Dental caries as a risk factor for bacterial blood stream infection (BSI) in children undergoing hematopoietic cell transplantation (HCT)Original paper
What was studied?
Researchers examined whether dental caries risk predicts bacterial blood stream infection (BSI) in 41 pediatric hematopoietic cell transplantation (HCT) patients, ages 8 months to 25 years. Patients with recent dental restorations or untreated decay were classified as high caries risk (HCR); others as low caries risk (LCR).
How was it studied?
Fisher's exact test and multivariate logistic regression tested the association between caries risk and BSI, controlling for age and mucositis severity.
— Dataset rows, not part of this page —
-- ==== Sys2Proof/Machine/Send.lean ====
section
/-!
DEFINITION. SEND and its consumers (R143 to R147), and the deliveries to a team on another core.
-/
namespace Sys2Proof.Machine

/-! ## The instruction -/

/-- The consumers of a mask, without SA (R143). -/
def sendConsumers (m : BitVec 5) : List Consumer :=
  (if m.getLsbD 0 then [Consumer.lead] else []) ++ (if m.getLsbD 2 then [Consumer.spad] else [])
    ++ (if m.getLsbD 3 then [Consumer.next] else []) ++ (if m.getLsbD 4 then [Consumer.stage] else [])
/-- The byte address in a destination word (R143). -/
def sendAddr (w : Word) : Nat := (w.extractLsb' 0 21).toNat
/-- CBAR of a destination word (R143). -/
def sendBar (w : Word) : Nat := (w.extractLsb' 28 4).toNat
/-- SPAD or STAGE is named: the team's own scratchpad is written. -/
def sendOwn (m : BitVec 5) : Bool := m.getLsbD 2 || m.getLsbD 4
/-- The checks of SEND on a thread's scratchpad, after those of its other consumers (R143, R377). -/
def sendLocal (m : BitVec 5) (t : Team) (addr : Nat) : Verdict :=
  if sendOwn m then spadCheck t addr 4
  else if m.getLsbD 3 && addr % 4 ≠ 0 then .at .align (BitVec.ofNat 64 addr)
  else .ok
/-- The checks of SEND in a thread (R143, R144).  (DEDUCED, assumption 29) -/
def sendCheck (a b : BitVec 6) (m : BitVec 5) (s : State) (c : GCtx) (l : Nat) : Verdict :=
  let th := s.thread c.gk l
  if (m.getLsbD 3 || m.getLsbD 4) && 8 < sendBar (th.rd b) then .of .illegalOp
  else if m.getLsbD 1 then
    match saCheck b (fun th => .add (th.rd a)) s c l with
    | .ok => sendLocal m c.team (sendAddr (th.rd b))
    | v => v
  else sendLocal m c.team (sendAddr (th.rd b))
/-- One word on its way to each of some consumers. -/
def sendWords (c : GCtx) (l : Nat) (ds : List Consumer) (word dest : Word) (s : State) : State :=
  ds.foldl (fun s d => { s with
    sends := s.sends ++ [{ id := s.nextId, uid := c.team.uid, core := c.core, task := c.team.task, gid := c.group.gid, lane := l, dest_ := d, word := word, dest := dest }],
    nextId := s.nextId + 1 }) s
/-- SEND (R143 to R145): with the SA consumer the set waits for the home (R229), and the other consumers receive the word
once the add has been accepted. -/
def execSend (a b : BitVec 6) (x y : Bool) (m : BitVec 5) (s : State) : Out :=
  groupOp (.send a b x y m) (sendCheck a b m)
    (fun s c => if m.getLsbD 1 then holdStore s c else holdWrite s c)
    (fun c lanes s =>
      if m.getLsbD 1 then
        saSet (.send a b x y m) (fun c l s =>
          let th := s.thread c.gk l
          saRequest c l (.add (th.rd a)) (th.rd b) false 0 (sendConsumers m) (th.rd a) (th.rd b) s) c lanes s
      else
        goOn c .none (eachLane (fun l s =>
          let th := s.thread c.gk l
          sendWords c l (sendConsumers m) (th.rd a) (th.rd b) s) lanes s)) s

/-! ## Deliveries -/

/-- The barrier that CBAR names (R144). -/
def cbar (w : Word) : Option Nat := if sendBar w = 0 then none else some (sendBar w - 1)
/-- Bytes are counted off a barrier of a team; PEND belongs to CORE (R133, R144, R151). -/
def Team.countOff (t : Team) (k : Option Nat) (n : Nat) : Team :=
  match k with
  | none => t
  | some k => t.modBar k (fun b => if b.net = .core then b.count (-(BitVec.ofNat 48 n)) else b)
/-- The team that receives on a core what a task's team sends there: the one with the lowest index, resident or saved
(R146, R147), by its number. -/
def receiver (s : State) (task core : Nat) : Option Nat :=
  let here := (s.teams.filter (fun e => e.2.task == task && e.2.core == core)).map (fun e => (e.2.index, e.2.uid))
  let away := (s.images.filter (fun e => e.2.team.task == task && e.2.team.core == core)).map (fun e => (e.2.team.index, e.2.team.uid))
  let all := here ++ away
  (all.find? (fun p => all.all (fun q => decide (p.1 ≤ q.1)))).map Prod.snd
/-- Bytes reach a team: they are written and counted, or held while it is saved (R147), with what its die knows then (R259). -/
def landBytes (s : State) (uid addr : Nat) (bytes : List Byte) (bar : Option Nat) : State :=
  match teamByUid s uid with
  | some t => s.modTeam t.1 (fun t => (t.setSpad addr bytes).countOff bar bytes.length)
  | none =>
    { s with images := s.images.mod uid (fun i => { i with
      held := i.held ++ [{ addr := addr, bytes := bytes, bar := bar, know := (s.node (dieOf i.team.core)).k }] }) }
/-- A delivery of bytes to a team on another core, or its drop (R147). -/
def deliverNext (s : State) (i : SendItem) (core : Nat) : State :=
  match receiver s i.task core with
  | none => recordDrop s i.task 4
  | some uid =>
    match anyTeam s uid with
    | none => recordDrop s i.task 4
    | some t =>
      if sendAddr i.dest + 4 > t.spadLimit then recordDrop s i.task 4
      else landBytes s uid (sendAddr i.dest) (bytesOfNat 4 i.word.toNat) (cbar i.dest)
/-- The right neighbour of a core (R146). -/
def rightNeighbour (core : Nat) : Nat := core / 4 * 4 + (core + 1) % 4

/-- Two consumers take a thread's words in its program order: one consumer, and SPAD and STAGE, which are one scratchpad (R145, R257). -/
def Consumer.same (a b : Consumer) : Bool :=
  a == b || (a == .spad && b == .stage) || (a == .stage && b == .spad)
/-- Whether an earlier item must be accepted first: one of the same thread to the same consumer, or one of the same group to the
same register of the lead (R145). -/
def SendItem.before (i j : SendItem) : Bool :=
  i.uid == j.uid && i.gid == j.gid && i.dest_.same j.dest_
    && (i.lane == j.lane || (i.dest_ == Consumer.lead && i.dest.extractLsb' 0 6 == j.dest.extractLsb' 0 6))
/-- An item that may be accepted now, as far as the order goes. -/
def sendTurn (s : State) (idx : Nat) : Option SendItem :=
  match s.sends[idx]? with
  | none => none
  | some j => if (s.sends.take idx).any (fun i => i.before j) then none else some j
/-- The item is accepted: it is no longer on its way, which its thread's headers see from the next clk on (R49). -/
def takeSend (s : State) (idx : Nat) : State :=
  match s.sends[idx]? with
  | none => s
  | some i => { s with sends := dropAt s.sends idx, fresh := { s.fresh with sends := (i.uid, i.gid, i.lane) :: s.fresh.sends } }
/-- A word reaches the lead inbox; none while the register is empty (R145). -/
def sendToLead (s : State) (tk : Nat) (t : Team) (i : SendItem) : Option State :=
  let n := i.dest.extractLsb' 0 6
  if t.lead.ended || t.lead.stopped then some (recordDrop s i.task 4)
  else if t.lead.full n then some (s.modLead tk (fun l => l.setReg n.toNat (i.word.zeroExtend 64)))
  else none
/-- NEXT_DELIVERY (R146, R147): a word reaches the right-neighbour core. -/
def execNextDelivery (idx : Nat) (s : State) : Out :=
  match sendTurn s idx with
  | none => .refused .notEnabled
  | some i =>
    if i.dest_ = Consumer.next then .next (deliverNext (takeSend s idx) i (rightNeighbour i.core)) else .refused .notEnabled

end Sys2Proof.Machine
end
In a subset of four HCR and four LCR children, plaque and saliva swabs collected after pretransplant conditioning underwent 16S rRNA sequencing, with LEfSe used to identify differentially abundant taxa.
What did they find?
Caries risk was significantly associated with BSI (p < 0.035), and HCR children were 21 times more likely to develop BSI, independent of age or mucositis severity. HCR subjects showed significantly reduced oral microbial alpha diversity, with the order Lactobacillales (which includes Streptococcus and Lactobacillus) enriched compared to LCR subjects.
Why it matters
The findings suggest a cariogenic oral microbiome may raise BSI risk in pediatric HCT patients, supporting dental caries screening as a potential risk-reduction strategy before transplant. The authors note further metagenomic work is needed to clarify how caries-related microbial shifts around conditioning influence outcomes like BSI.